RNA was extracted using Eurozol (EuroClone; Celbio, Milan, Italy) and retrotranscribed to cDNA using SuperScript III (Invitrogen, Carlsbad, CA, USA), following the manufacturer’s instructions. To study the transcript of the mutant ABCA1 allele found in the proband (harboring a deletion of exons 32, 33 and 34) the cDNA was amplified using a forward primer (5’-TGCTGCCTGTGTGTCCCCCA-3’) complementary to exon 31 and a reverse primer (5-GGTTGGCCCGGAGAATGGCA -3’) complementary to exon 35, at the following amplification conditions: 95°C for 2 min and 95°C for 30 sec/ 63.4°C for 30 sec/ 72°C for 50 sec for 29°Cycles followed by an extension at 72°C for 5 minutes. PCR products were separated on 4% agarose gel electrophoresis and sequenced [16].
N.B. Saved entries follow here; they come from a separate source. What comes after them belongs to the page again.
-- ==== Sys2Proof/Certificates/Slice0/Obligations.lean ====
section
/-! DEFINITION. The statements for the provers. A completion statement says, for states and operands that meet a condition of
`Normal`, that `exec` answers a next state and what it holds. -/

open Sys2Proof Sys2Proof.Machine

/-- A step takes the command at the front of the queue and runs it on the state with the queue's rest (the model's form of a
command sent from outside; notes/assumptions/5.md). -/
def Obligations.StepRunsFront : Prop :=
  (∀ (s : State) c rest, s.pending = c :: rest → step s = exec c { s with pending := rest }) ∧
  ∀ (s : State) c, step { s with pending := c :: s.pending } = exec c s

/-- With no command waiting, a step is a tick of the NS counter (the model's choice, notes/assumptions/6.md): without power it
stands; before the TIME PLL runs it moves on by 40 ns; with it, by 0 to 2 ns as the rate correction has it, and by 1 ns where
there is none (R74, R81).
The model's readings that this rests on are log entries of notes/assumptions (spec/04: 32 to 38). -/
def Obligations.EmptyQueueTicks : Prop :=
  (∀ s : State, s.pending = [] → step s = .next s.idle) ∧
  (∀ s : State, s.powered = false → s.idle.now = s.now) ∧
  (∀ s : State, s.powered = true → s.timecode.phase ≠ .unlocked → s.timecode.timePll = false → s.idle.now = s.now + 40) ∧
  (∀ s : State, s.powered = true → s.timecode.phase ≠ .unlocked → s.timecode.timePll = true →
    s.now ≤ s.idle.now ∧ s.idle.now ≤ s.now + 2) ∧
  (∀ s : State, s.powered = true → s.timecode.phase ≠ .unlocked → s.timecode.timePll = true → s.timecode.ratePpb = 0 →
    s.timecode.fraction = 0 → s.idle.now = s.now + 1)

/-- The state before any power-good: sound, nothing waiting and nothing sent, no power, the boot ROM's phase with no firmware
verified (R460, R464), GENERATION even (R59).
The model's readings that this rests on are log entries of notes/assumptions (spec/03: 22 to 31; spec/19: 230 to 251). -/
def Obligations.ResetIsSound : Prop :=
  State.reset.Sound ∧ State.reset.queueWf ∧ State.reset.pending = [] ∧ State.reset.outputs = [] ∧ State.reset.powered = false ∧
  State.reset.security.committed = false ∧ State.reset.security.phase = .rom ∧ State.reset.pins.faultN = true

/-- R9: at reset every single register field whose value the Reset column gives (not the configuration record) reads as the column
has it, in every unit of its type.
The model's readings that this rests on are log entries of notes/assumptions (spec/00: 1 to 6). -/
def Obligations.RegistersAtReset : Prop :=
  ∀ u < 704, ∀ f ∈ typeFields (unitType u), f.cfg = false → f.count = 1 → State.reset.fld u f.off f.hi f.lo = f.reset

/-- Every command answers a next state in every state: nothing that the host, a peer or a pin does stops the model by a fault or a
refusal. -/
def Obligations.EveryCommandAnswers : Prop :=
  (∀ c s, ∃ t, exec c s = .next t) ∧ ∀ s, ∃ t, step s = .next t

/-- Commands are taken first in, first out, and none puts another into the queue; what has been sent stays sent. -/
def Obligations.QueueFirstInFirstOut : Prop :=
  ∀ s t : State, step s = .next t → t.pending = s.pending.tail ∧ s.outputs <+: t.outputs ∧ s.freshCount ≤ t.freshCount

/-- R59: from every sound state a step leads to a sound state. The Xanca table is stable (GENERATION even) after every command,
and the two tiers and the scratchpads keep their canonical form.
The model's readings that this rests on are log entries of notes/assumptions (spec/03: 22 to 31). -/
def Obligations.StepKeepsSound : Prop :=
  ∀ s t : State, s.Sound → step s = .next t → t.Sound

/-- R499, R503: without power every command but power-good, its fall and the test access port's leaves the device as it is.
The model's readings that this rests on are log entries of notes/assumptions (spec/21: 269 to 277). -/
def Obligations.UnpoweredStands : Prop :=
  ∀ c (s : State), s.powered = false → Normal.takenUnpowered c = false → exec c s = .next s

/-- The frame of the commands that store nothing: every byte and poison mark of the two tiers, and every byte and both tags of every
scratchpad line, read after as before. -/
def Obligations.StoresNothingFrame : Prop :=
  ∀ c (s t : State), Normal.storesNothing c = true → exec c s = .next t →
    (∀ a, t.memory.bytes.get 0 a = s.memory.bytes.get 0 a) ∧ (∀ g, t.memory.poison.get false g = s.memory.poison.get false g) ∧
    (∀ p l, t.line p l = s.line p l ∧ t.isFull p l = s.isFull p l ∧ t.isPoisoned p l = s.isPoisoned p l)

/-- R464, R465: firmware starts only by a `firmware_load` COMMIT whose assembled image passes every check of the ROM; no other
step makes a device's firmware count as verified.
The model's readings that this rests on are log entries of notes/assumptions (spec/19: 230 to 251). -/
def Obligations.FirmwareStartsOnlyVerified : Prop :=
  ∀ s t : State, step s = .next t → t.security.committed = true → s.security.committed = true ∨
    ∃ c rest, s.pending = .firmwareLoadCommit c :: rest ∧
      verifyImage s.security.image s.security.imageLen s.minSvn = none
Ultrastructural analysis of the skin biopsy

A tissue sample of 1 mm3 was fixed in 2.5% glutaraldeide in 0.1 M cacodylate buffer for 4 hours at +4°C. Fixed tissue was then washed with cacodylate buffer 0.15 M and then postfixed with 1% osmium tetroxide in cacodylate buffer for 1 hour at +4°C. Tissue was dehydrated and embedded in Epon resin. Ultrathin sections of 70 nm were stained with uranyl acetate and Reynold’s lead citrate and examined with a Morgagni 286 transmission electron microscope (FEI Company).

Case report

A 58 years old Caucasian female diagnosed with NPC disease was referred to the Regional Coordinator Centre for Rare Disease of Udine (RCCRD) in 2010. Her latest medical history (previous 2 years) had been characterized by progressive neurological symptoms: pain and hyposthenia of the left inferior leg followed by pain and hyposthenia of the left arm, psychomotor impairment, ataxic gait, tongue enlargement, dysarthria and dysphagia. Her medical history included mild thrombocytopenia and splenomegaly since the age of 32 years, dorsal skin itching nodular lesions resembling prurigo nodularis since the age of 40 years, and chronic lymphedema of the left leg since the age of 43 years. Electromyography (EMG) of the legs showed bilateral demyelinating motor neuropathy; brain magnetic resonance imaging (MRI) was negative. Haematological parameters showed the presence of pancytopenia (haemoglobin 10.2 g/dl, leukocytes 3700/ul, platelet 109000/ul), a bone marrow biopsy evidenced foam cells, interpreted as a lysosomal storage disorder. On the basis of clinical and histological data a diagnosis of NPC was made and therapy with miglustat (300 mg/day) was commenced.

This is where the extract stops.